== Segment start ==

-- ==== Sys2Proof/Tests/Slice0.lean ====
section
/-! SUPPORT. Tests: ill-formed commands are refused, words written out from spec 30_encoding.md R70 decode,
single steps with the values of 95_test_vectors.md, and for every statement with hypotheses a state
that meets them. Every expected value is the spec's, none is this model's own answer. -/

namespace Sys2Proof.Tests

open Sys2Proof Sys2Proof.Machine

/-! ### States for the tests -/

/-- `vs` at rising indices from `i` on. -/
def cells (i : Nat) : List Byte → Memory
  | [] => []
  | v :: rest => (i, v) :: cells (i + 1) rest

/-- The block after reset with these bytes in RX and LABEL, DATA at 0xA5A5A5A5 as in 95_test_vectors.md
section 2.1, and DATA, RXLEN and TXID latched by the engine (R24). -/
def blockWith (rx label : Memory) (data : Word) (rxlen txid : Half) : State :=
  { State.reset with
    data := data
    rxlen := rxlen
    txid := txid
    bufs := ⟨rx, [], label, [], [], []⟩
    engine := ⟨.busy, 0, data, rxlen, txid, 0, 0⟩ }

/-- 95_test_vectors.md section 2.2: RX[575] = 0x11 and RX[1..4] = 11 22 33 44 (section 2.3). -/
def codecBlock : State :=
  blockWith (cells 1 [0x11, 0x22, 0x33, 0x44] ++ [(575, 0x11)]) [] 0xA5A5A5A5 0 0

/-- A block that latched DATA = 0x12345678 (section 2.3). -/
def storeBlock : State := blockWith [] [] 0x12345678 0 0

/-- LABEL = "FILESERVER", five spaces, suffix 0x20 (section 2.4, P2). -/
def fileserver : List Byte :=
  [0x46, 0x49, 0x4C, 0x45, 0x53, 0x45, 0x52, 0x56, 0x45, 0x52] ++ List.replicate 6 0x20

/-- The header, name, resource record and count of P3's datagram (section 3). -/
def p3Head : List Byte :=
  [0x12, 0x34, 0x84, 0x00, 0x00, 0x00, 0x00, 0x01, 0x00, 0x00, 0x00, 0x00, 0x43, 0x4B]
    ++ List.replicate 30 0x41
    ++ [0x00, 0x21, 0x00, 0x01, 0x00, 0x00, 0x00, 0x00, 0x00, 0x53, 0x02]

/-- The two entries and the statistics block of P3's datagram (section 3). -/
def p3Tail : List Byte :=
  [0x57, 0x4F, 0x52, 0x4B, 0x53, 0x54, 0x41, 0x54, 0x49, 0x4F, 0x4E, 0x20, 0x20, 0x20, 0x20,
      0x00, 0x04, 0x00]
    ++ fileserver ++ [0x04, 0x00]
    ++ [0xAA, 0xBB, 0xCC, 0xDD, 0xEE, 0xFF] ++ List.replicate 40 0x00

/-- P3's datagram in RX, with RXLEN as given. -/
def p3Block (rxlen : Half) : State := blockWith (cells 0 (p3Head ++ p3Tail)) [] 0 rxlen 0

/-- A block whose RX holds only what the gates look at: the type, its two bytes, and the count. -/
def gateBlock (typeLow n : Byte) (rxlen : Half) : State :=
  blockWith [(44, 0x00), (45, typeLow), (54, n)] [] 0 rxlen 0

/-- The block with one turn to come, the engine idle or busy with a BUILDREQ. -/
def facing (e : EngineState) (t : Turn) : State :=
  { State.reset with engine := ⟨e, 0x00000009, 0, 0, 0, 0, 0⟩, schedule := [t] }

/-- The block facing an aligned 32-bit read at an offset. -/
def facingRead (e : EngineState) (off : Nat) : State := facing e (.access ⟨.read, 32, off⟩)

/-- The block facing an aligned 32-bit write of `v` at an offset. -/
def facingWrite (e : EngineState) (off : Nat) (v : Word) : State :=
  facing e (.access ⟨.write v, 32, off⟩)

/-- The block with the engine's turn next and a command word latched. -/
def facingEngine (e : EngineState) (cw : Word) : State :=
  { facing e .engine with engine := ⟨e, cw, 0, 0, 0, 0, 0⟩ }

/-- STATUS and DATA after a command. -/
def statusData (i : Instr) (s : State) : Option (Word × Word) :=
  (nextOf (exec i s)).map fun t => (t.statusWord, t.data)

/-- The word that the next step answers to a host read. -/
def answer (s : State) : Option Word := (nextOf (step s)).bind fun t => t.reply

/-- The word is no command. -/
def rejected (w : Word) : Bool :=
  match decode w with
  | .ok _ => false
  | .error _ => true

/-! ### WellFormed refuses an offset that has no encoding (R73) -/

theorem test_wf_rd8 : ¬ WellFormed (.rd8 (.buffer .rx) 1024) := by decide
theorem test_wf_rd16 : ¬ WellFormed (.rd16 (.buffer .tx) 1024) := by decide
theorem test_wf_rd32 : ¬ WellFormed (.rd32 (.buffer .entry) 4096) := by decide
theorem test_wf_wr8 : ¬ WellFormed (.wr8 (.buffer .label) 1024) := by decide
theorem test_wf_wr16 : ¬ WellFormed (.wr16 .reserved6 1025) := by decide
theorem test_wf_wr32 : ¬ WellFormed (.wr32 .reserved7 262144) := by decide

/-! ### Words written out field by field from R70: reserved, OFFSET, reserved, BUF, OP -/

theorem test_decode_rd8 :
    decode (0#14 ++ 0b1000111111#10 ++ 0#1 ++ 0b000#3 ++ 0b0001#4 : BitVec 32)
      = .ok (.rd8 (.buffer .rx) 575) := by decide

theorem test_decode_rd16 :
    decode (0#14 ++ 0b0000110000#10 ++ 0#1 ++ 0b001#3 ++ 0b0010#4 : BitVec 32)
      = .ok (.rd16 (.buffer .tx) 48) := by decide

theorem test_decode_rd32 :
    decode (0#14 ++ 0b1000000100#10 ++ 0#1 ++ 0b101#3 ++ 0b0011#4 : BitVec 32)
      = .ok (.rd32 (.buffer .entry) 516) := by decide

theorem test_decode_wr8 :
    decode (0#14 ++ 0b0000000000#10 ++ 0#1 ++ 0b100#3 ++ 0b0101#4 : BitVec 32)
      = .ok (.wr8 (.buffer .stats) 0) := by decide

theorem test_decode_wr16 :
    decode (0#14 ++ 0b0000000001#10 ++ 0#1 ++ 0b010#3 ++ 0b0110#4 : BitVec 32)
      = .ok (.wr16 (.buffer .label) 1) := by decide

theorem test_decode_wr32 :
    decode (0#14 ++ 0b0000011101#10 ++ 0#1 ++ 0b011#3 ++ 0b0111#4 : BitVec 32)
      = .ok (.wr32 (.buffer .enc) 29) := by decide

theorem test_decode_encname :
    decode (0#14 ++ 0#10 ++ 0#1 ++ 0#3 ++ 0b1000#4 : BitVec 32) = .ok .encname := by decide

theorem test_decode_buildreq :
    decode (0#14 ++ 0#10 ++ 0#1 ++ 0#3 ++ 0b1001#4 : BitVec 32) = .ok .buildreq := by decide

theorem test_decode_parseresp :
    decode (0#14 ++ 0#10 ++ 0#1 ++ 0#3 ++ 0b1010#4 : BitVec 32) = .ok .parseresp := by decide

/-- 95_test_vectors.md section 2.1: the words that are malformed on their own bits. -/
theorem test_decode_rejects :
    [0x00000000#32, 0x00000004#32, 0x0000000B#32, 0x0000000F#32, 0x00000080#32, 0x00000081#32,
        0x00040001#32, 0x80000001#32, 0x00000018#32, 0x00000108#32].all rejected = true := by decide

/-- 30_encoding.md R79 and 95_test_vectors.md sections 2.2, 2.3, 3: the encoder's words. -/
theorem test_encode_words :
    encode (.rd8 (.buffer .rx) 1023) = 0x0003FF01#32 ∧ encode (.rd16 (.buffer .tx) 49) = 0x00003112#32
      ∧ encode (.rd32 (.buffer .stats) 43) = 0x00002B43#32 ∧ encode (.wr8 (.buffer .rx) 136) = 0x00008805#32
      ∧ encode (.wr16 (.buffer .entry) 0) = 0x00000056#32
      ∧ encode (.wr32 (.buffer .label) 12) = 0x00000C27#32 := by decide

/-- A table row's bits, and a number past one word. -/
theorem test_decodeTableWord :
    decodeTableWord 32 0x00002C02 = some (.rd16 (.buffer .rx) 44)
      ∧ decodeTableWord 32 0x0000000B = none ∧ decodeTableWord 64 0x100000001 = none := by decide

/-! ### One step of each command: 95_test_vectors.md sections 2.2 to 2.7 and P3 -/

theorem test_rd8_last_byte :
    statusData (.rd8 (.buffer .rx) 575) codecBlock = some (0x00000002#32, 0x00000011#32) := by
  decide +kernel

theorem test_rd8_past_end :
    statusData (.rd8 (.buffer .rx) 576) codecBlock = some (0x00000202#32, 0xA5A5A5A5#32) := by
  decide +kernel

theorem test_rd16_odd_index :
    statusData (.rd16 (.buffer .rx) 3) codecBlock = some (0x00000002#32, 0x00003344#32) := by
  decide +kernel

theorem test_rd16_past_end :
    statusData (.rd16 (.buffer .tx) 49) codecBlock = some (0x00000202#32, 0xA5A5A5A5#32) := by
  decide +kernel

theorem test_rd32_big_endian :
    statusData (.rd32 (.buffer .rx) 1) codecBlock = some (0x00000002#32, 0x11223344#32) := by
  decide +kernel

theorem test_rd32_last_entry_word :
    statusData (.rd32 (.buffer .entry) 516) codecBlock = some (0x00000002#32, 0x00000000#32)
      ∧ statusData (.rd32 (.buffer .entry) 517) codecBlock = some (0x00000202#32, 0xA5A5A5A5#32) := by
  decide +kernel

theorem test_wr8_low_byte :
    (nextOf (exec (.wr8 (.buffer .label) 0) storeBlock)).map
      (fun t => (t.statusWord, t.data, t.bufs.label)) = some (0x2#32, 0x12345678#32, [(0, 0x78)]) := by
  decide +kernel

theorem test_wr8_read_only :
    (nextOf (exec (.wr8 (.buffer .stats) 0) storeBlock)).map (fun t => (t.statusWord, t.bufs))
      = some (0x202#32, storeBlock.bufs) := by decide +kernel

== Segment end ==

To do: Which lines in the listing above hold the word "EngineState"? Show each of them.

Your solution:
def facing (e : EngineState) (t : Turn) : State :=
def facingRead (e : EngineState) (off : Nat) : State := facing e (.access ⟨.read, 32, off⟩)
def facingWrite (e : EngineState) (off : Nat) (v : Word) : State :=
def facingEngine (e : EngineState) (cw : Word) : State :=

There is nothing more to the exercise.